=== Begin Enclosure ===

/-- Each clause of UnitPower (obligation PowerStates): a machine and operands that meet its hypotheses. -/
theorem test_meets_UnitPower :
    (∃ (s : State) (u : Fin 28),
     (s.chip.clocked = true) ∧
     let c := s.chip
     let p := c.pwr
     (p.state = .running) ∧
     (c.isGated u = false) ∧
     (bitAt (c.gateable p.modeEff) u = true) ∧
     (p.switching = false) ∧
     (bitAt c.requested u = false) ∧
     (c.unitIdle u = true)) ∧
    (∃ (s : State) (u : Fin 28),
     (s.chip.clocked = true) ∧
     let c := s.chip
     (bitAt c.requested u = true)) ∧
    (∃ (s : State),
     (s.chip.clocked = true) ∧
     let c := s.chip
     let p := c.pwr
     (c.gateable p.modeEff = 0)) ∧
    (∃ (s : State) (u : Fin 28),
     (s.chip.clocked = true) ∧
     let c := s.chip
     let p := c.pwr
     (c.isGated u = true) ∧
     (bitAt p.waking u = true) ∧
     (p.wakePulse = false)) ∧
    (∃ (s : State) (u : Fin 28),
     (s.chip.clocked = true) ∧
     let c := s.chip
     (c.isGated u = false)) ∧
    (∃ (s : State),
     (s.chip.clocked = true) ∧
     let c := s.chip
     let p := c.pwr
     (p.switching = true) ∧
     (p.gated &&& c.needed c.modeSet = 0)) ∧
    (∃ (s : State),
     (s.chip.clocked = true) ∧
     let c := s.chip
     let p := c.pwr
     (p.switching = false)) ∧
    (∃ (s : State),
     (s.chip.clocked = true)) :=
  ⟨⟨pw (fun p => {p with modeEff := 2}), 3, by decide +kernel⟩,
   ⟨pw (fun p => {p with modeEff := 2}) (fun c => {c with engines := [(3,x0)]}), 3, by decide +kernel⟩,
   ⟨pw (fun p => {p with modeEff := 0}), by decide +kernel⟩,
   ⟨pw (fun p => {p with gated := 0xFFFFFFF, waking := 9}), 3, by decide +kernel⟩,
   ⟨pw (fun p => {p with modeEff := 2}), 3, by decide +kernel⟩,
   ⟨pw (fun p => {p with modeEff := 1, switching := true}), by decide +kernel⟩,
   ⟨pw (fun p => {p with modeEff := 2}), by decide +kernel⟩,
   ⟨pw (fun p => {p with modeEff := 2}), by decide +kernel⟩⟩

/-- Each clause of Siding (obligation PowerStates): a machine and operands that meet its hypotheses. -/
theorem test_meets_Siding :
    (∃ (s : State) (w : Who),
     let c := s.chip
     (c.clocked = true) ∧
     (Who.mayWrite w c = true) ∧
     (c.par.role = .active)) ∧
    (∃ (s : State) (w : Who),
     let c := s.chip
     (c.clocked = true) ∧
     (Who.mayWrite w c = true) ∧
     (c.sidingRefusal = none)) ∧
    (∃ (s : State),
     let c := s.chip
     let p := c.pwr
     (p.state = .entry) ∧
     (c.quiet = true)) ∧
    (∃ (s : State) (x : WakeSrc),
     let c := s.chip
     let p := c.pwr
     (p.state = .siding) ∧
     (p.leaving = false) ∧
     (c.wakeEnabled x = true)) ∧
    (∃ (s : State) (x : WakeSrc),
     let c := s.chip
     (c.wakeEnabled x = false)) ∧
    (∃ (s : State),
     let c := s.chip
     let p := c.pwr
     (p.state = .siding) ∧
     (p.leaving = true)) :=
  ⟨⟨g1 (fun c => {c with par := act}), .firmware, by decide +kernel⟩,
   ⟨g1, .fn 64, by decide +kernel⟩,
   ⟨pw (fun p => {p with state := .entry}) (fun c => {c with hbm := [(5,6)], par := {trained := true}}), by decide +kernel⟩,
   ⟨pw (fun p => {p with state := .siding}) (fun c => {c with aon := {wakeInEn := 4}}), .pin 2, by decide +kernel⟩,
   ⟨pw (fun p => {p with state := .siding}), .pin 2, by decide +kernel⟩,
   ⟨pw (fun p => {p with state := .siding, leaving := true, sidingAt := 77}) (fun c => {c with aon := {copy := 99}}), by decide +kernel⟩⟩

/-- Each clause of AlwaysOn (obligation PowerStates): a machine and operands that meet its hypotheses. -/
theorem test_meets_AlwaysOn :
    (∃ (s : State) (w : Who) (v : W64),
     let c := s.chip
     (c.clocked = true) ∧
     (Who.mayWrite w c = true) ∧
     (bitAt v.toNat 0 = true)) ∧
    (∃ (s : State) (n : Fin 8),
     let c := s.chip
     let x := c.cmp n
     (x.arm = true) ∧
     (c.clocked = true) ∧
     (c.timeValid = true) ∧
     (x.wake = false)) ∧
    (∃ (s : State) (n : Fin 8),
     let c := s.chip
     let x := c.cmp n
     (x.arm = false)) ∧
    (∃ (s : State) (i : Fin 4) (width : Nat),
     let c := s.chip
     (c.pwr.state ≠ .off) ∧
     (1000 ≤ width) ∧
     (bitAt c.aon.wakeInEn i = false)) ∧
    (∃ (width : Nat),
     (width < 1000)) ∧
    (∃ (s : State),
     let c := s.chip
     (c.clocked = true)) ∧
    (∃ (s : State) (p : Port),
     let c := s.chip
     (c.clocked = true) ∧
     ((c.port p).state ≠ .running) ∧
     ((c.port p).calAt = none)) ∧
    (∃ (s : State) (p : Port),
     let c := s.chip
     (c.clocked = true) ∧
     ((c.port p).linkUp = true) ∧
     ((c.port p).calAt = none)) ∧
    (∃ (s : State) (p : Port),
     let c := s.chip
     (c.clocked = true) ∧
     ((c.port p).linkUp = false)) :=
  ⟨⟨am {}, .fn 64, 0x500070003, by decide +kernel⟩,
   ⟨am {arm := true, target := 1000007, period := 3, groups := 5}, 3, by decide +kernel⟩,
   ⟨am {}, 3, by decide +kernel⟩,
   ⟨am {}, 2, 1000, by decide +kernel⟩,
   ⟨10, by decide +kernel⟩,
   ⟨am {}, by decide +kernel⟩,
   ⟨am {}, 1, by decide +kernel⟩,
   ⟨am {} (fun c => {c with ports := [(1,{linkUp := true})]}), 1, by decide +kernel⟩,
   ⟨am {}, 1, by decide +kernel⟩⟩
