-- ==== Sys2Proof/Syntax.lean ====
section
/-! DEFINITION. The steps of the Syfold S96 as syntax: the encoded instructions of Aslin with their operands (R54 to R69)
and the operations and events of the device's units.  Nothing here has a meaning; Machine/Dispatch.lean gives it. -/

namespace Sys2Proof

/-- A scalar register s0 to s31 (R58). -/
abbrev SReg := Fin 32
/-- A vector register v0 to v31 (R58). -/
abbrev VReg := Fin 32
/-- A mask register m0 to m15 (R58). -/
abbrev MReg := Fin 16
/-- An accumulator tile z0 to z3 (R58). -/
abbrev ZReg := Fin 4

/-- The formats of R28, in the order of their codes 0x0 to 0xE; code 0xF is reserved. -/
inductive Fmt where
  | i8 | i16 | i32 | i64 | f16 | bf16 | f32 | e4m3 | e5m2 | cb4 | cf16 | cbf16 | cf32 | ci16 | e8m0
  deriving DecidableEq, Repr

/-- The code of a format (R28). -/
def Fmt.code : Fmt → Nat
  | .i8 => 0 | .i16 => 1 | .i32 => 2 | .i64 => 3 | .f16 => 4 | .bf16 => 5 | .f32 => 6 | .e4m3 => 7 | .e5m2 => 8
  | .cb4 => 9 | .cf16 => 10 | .cbf16 => 11 | .cf32 => 12 | .ci16 => 13 | .e8m0 => 14

/-- The format of a code; only codes below 15 are asked for (R28). -/
def Fmt.ofCode : Nat → Fmt
  | 0 => .i8 | 1 => .i16 | 2 => .i32 | 3 => .i64 | 4 => .f16 | 5 => .bf16 | 6 => .f32 | 7 => .e4m3 | 8 => .e5m2
  | 9 => .cb4 | 10 => .cf16 | 11 => .cbf16 | 12 => .cf32 | 13 => .ci16 | _ => .e8m0

/-- The mask and format qualification of an XQ word (R56, R62): the mask register with its inverse bit, and the format
override. -/
structure Qual where
  mask : Option (MReg × Bool) := none
  fo : Option Fmt := none
  deriving DecidableEq, Repr

/-- How many XQ words the qualification takes in the canonical encoding (R74). -/
def Qual.xqCount (q : Qual) : Nat := (q.mask.isSome || q.fo.isSome).toNat

/-- An Ethernet frame as a headrace port receives it (R255): its bytes from the destination address on, less the frame
check sequence, and whether that sequence was right. -/
structure EthFrame where
  /-- The part of a split port (R256). -/
  part : Nat
  bytes : List Byte
  fcsOk : Bool
  deriving DecidableEq, Repr

/-- A unit with a time counter of its own (R13). -/
inductive TimeUnit where
  | cluster (k : Nat)
  | slice (s : Nat)
  deriving DecidableEq, Repr

/-- An image the boot ROM verifies (R429): the kernel of a service core, or the micro-kernel of the compute cores. -/
inductive ImageUnit where
  | service (s : Nat)
  | microKernel
  deriving DecidableEq, Repr

/-- What an SRAM scrubber reads (R427, R428): an 8-byte word of a core array or a cluster scratchpad by its place / 8, a beat of a
vector register of a context, a word of a core's tiles, a Governor's record by its job, or an entry of a table. -/
inductive ScrubTarget where
  | word (w : Nat)
  | vreg (cx beat : Nat)
  | tile (core w : Nat)
  | job (h : Nat)
  | tag (core t : Nat)
  | weir (w : Nat)
  | barrier (core b : Nat)
  | footprint (i : Nat)
  deriving DecidableEq, Repr

/-- A unit that can be power-gated (R358, R423). -/
inductive GateUnit where
  | core (c : Nat)
  | quad (c : Nat) (q : Nat)
  | matrix (c : Nat)
  | engine (e : Nat)
  | cluster (k : Nat)
  deriving DecidableEq, Repr

/-- A host CXL.mem access to the HDM window (R384, R385), at an offset from the decoder base. -/
inductive HostAccess where
  | read (off : Nat) (len : Nat) (excl : Bool)
  | write (off : Nat) (bytes : List Byte)
  deriving DecidableEq, Repr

=== End Enclosure ===

TO DO: Print the lines above from the one with "((c.port p).linkUp = true) ∧" through the one with "def Fmt.ofCode : Nat → Fmt", both included, exactly as written and nothing more.

PROBLEM SOLUTION:
     ((c.port p).linkUp = true) ∧
     ((c.port p).calAt = none)) ∧
    (∃ (s : State) (p : Port),
     let c := s.chip
     (c.clocked = true) ∧
     ((c.port p).linkUp = false)) :=
  ⟨⟨am {}, .fn 64, 0x500070003, by decide +kernel⟩,
   ⟨am {arm := true, target := 1000007, period := 3, groups := 5}, 3, by decide +kernel⟩,
   ⟨am {}, 3, by decide +kernel⟩,
   ⟨am {}, 2, 1000, by decide +kernel⟩,
   ⟨10, by decide +kernel⟩,
   ⟨am {}, by decide +kernel⟩,
   ⟨am {}, 1, by decide +kernel⟩,
   ⟨am {} (fun c => {c with ports := [(1,{linkUp := true})]}), 1, by decide +kernel⟩,
   ⟨am {}, 1, by decide +kernel⟩⟩
-- ==== Sys2Proof/Syntax.lean ====
section
/-! DEFINITION. The steps of the Syfold S96 as syntax: the encoded instructions of Aslin with their operands (R54 to R69)
and the operations and events of the device's units.  Nothing here has a meaning; Machine/Dispatch.lean gives it. -/

namespace Sys2Proof

/-- A scalar register s0 to s31 (R58). -/
abbrev SReg := Fin 32
/-- A vector register v0 to v31 (R58). -/
abbrev VReg := Fin 32
/-- A mask register m0 to m15 (R58). -/
abbrev MReg := Fin 16
/-- An accumulator tile z0 to z3 (R58). -/
abbrev ZReg := Fin 4

/-- The formats of R28, in the order of their codes 0x0 to 0xE; code 0xF is reserved. -/
inductive Fmt where
  | i8 | i16 | i32 | i64 | f16 | bf16 | f32 | e4m3 | e5m2 | cb4 | cf16 | cbf16 | cf32 | ci16 | e8m0
  deriving DecidableEq, Repr

/-- The code of a format (R28). -/
def Fmt.code : Fmt → Nat
  | .i8 => 0 | .i16 => 1 | .i32 => 2 | .i64 => 3 | .f16 => 4 | .bf16 => 5 | .f32 => 6 | .e4m3 => 7 | .e5m2 => 8
  | .cb4 => 9 | .cf16 => 10 | .cbf16 => 11 | .cf32 => 12 | .ci16 => 13 | .e8m0 => 14

/-- The format of a code; only codes below 15 are asked for (R28). -/
def Fmt.ofCode : Nat → Fmt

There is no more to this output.